• Task item:
Each line holding the word "foldl" must appear in the answer, copied from the entries.

Stored data
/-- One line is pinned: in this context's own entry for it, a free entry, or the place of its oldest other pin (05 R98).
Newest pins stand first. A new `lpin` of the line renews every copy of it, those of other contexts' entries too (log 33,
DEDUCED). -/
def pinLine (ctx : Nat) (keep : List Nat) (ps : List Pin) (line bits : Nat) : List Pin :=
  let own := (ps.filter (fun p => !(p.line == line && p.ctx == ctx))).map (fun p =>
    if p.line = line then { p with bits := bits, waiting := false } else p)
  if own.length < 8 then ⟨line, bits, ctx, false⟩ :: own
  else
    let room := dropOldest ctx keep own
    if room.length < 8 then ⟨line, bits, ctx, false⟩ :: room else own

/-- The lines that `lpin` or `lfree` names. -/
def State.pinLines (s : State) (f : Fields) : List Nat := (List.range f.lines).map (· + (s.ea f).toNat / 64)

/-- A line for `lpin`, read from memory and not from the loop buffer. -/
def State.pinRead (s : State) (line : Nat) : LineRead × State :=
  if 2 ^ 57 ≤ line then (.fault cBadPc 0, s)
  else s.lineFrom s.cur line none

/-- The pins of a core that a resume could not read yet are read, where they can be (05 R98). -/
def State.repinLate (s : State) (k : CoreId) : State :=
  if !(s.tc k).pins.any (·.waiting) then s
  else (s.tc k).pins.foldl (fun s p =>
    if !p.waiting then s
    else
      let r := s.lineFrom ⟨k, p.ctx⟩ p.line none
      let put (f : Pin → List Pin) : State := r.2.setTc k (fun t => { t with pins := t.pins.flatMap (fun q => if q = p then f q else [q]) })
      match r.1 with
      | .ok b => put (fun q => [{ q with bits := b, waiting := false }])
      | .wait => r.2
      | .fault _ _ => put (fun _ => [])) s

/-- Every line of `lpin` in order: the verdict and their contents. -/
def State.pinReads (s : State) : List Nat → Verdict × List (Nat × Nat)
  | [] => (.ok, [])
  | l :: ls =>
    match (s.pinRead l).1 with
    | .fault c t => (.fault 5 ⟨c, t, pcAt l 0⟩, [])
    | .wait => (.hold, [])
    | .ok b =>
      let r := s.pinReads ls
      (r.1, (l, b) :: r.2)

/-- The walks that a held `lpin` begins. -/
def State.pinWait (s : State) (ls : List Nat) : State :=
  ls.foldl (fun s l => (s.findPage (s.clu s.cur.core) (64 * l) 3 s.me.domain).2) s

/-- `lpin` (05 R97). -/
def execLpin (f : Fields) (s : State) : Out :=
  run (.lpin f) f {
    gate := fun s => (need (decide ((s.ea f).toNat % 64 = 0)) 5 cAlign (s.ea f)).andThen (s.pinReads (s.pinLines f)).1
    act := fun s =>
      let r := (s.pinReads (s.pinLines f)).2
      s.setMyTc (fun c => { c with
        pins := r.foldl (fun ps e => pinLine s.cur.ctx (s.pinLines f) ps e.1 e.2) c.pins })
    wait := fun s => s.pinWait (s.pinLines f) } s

• Answer below:
  else (s.tc k).pins.foldl (fun s p =>
  ls.foldl (fun s l => (s.findPage (s.clu s.cur.core) (64 * l) 3 s.me.domain).2) s
        pins := r.foldl (fun ps e => pinLine s.cur.ctx (s.pinLines f) ps e.1 e.2) c.pins })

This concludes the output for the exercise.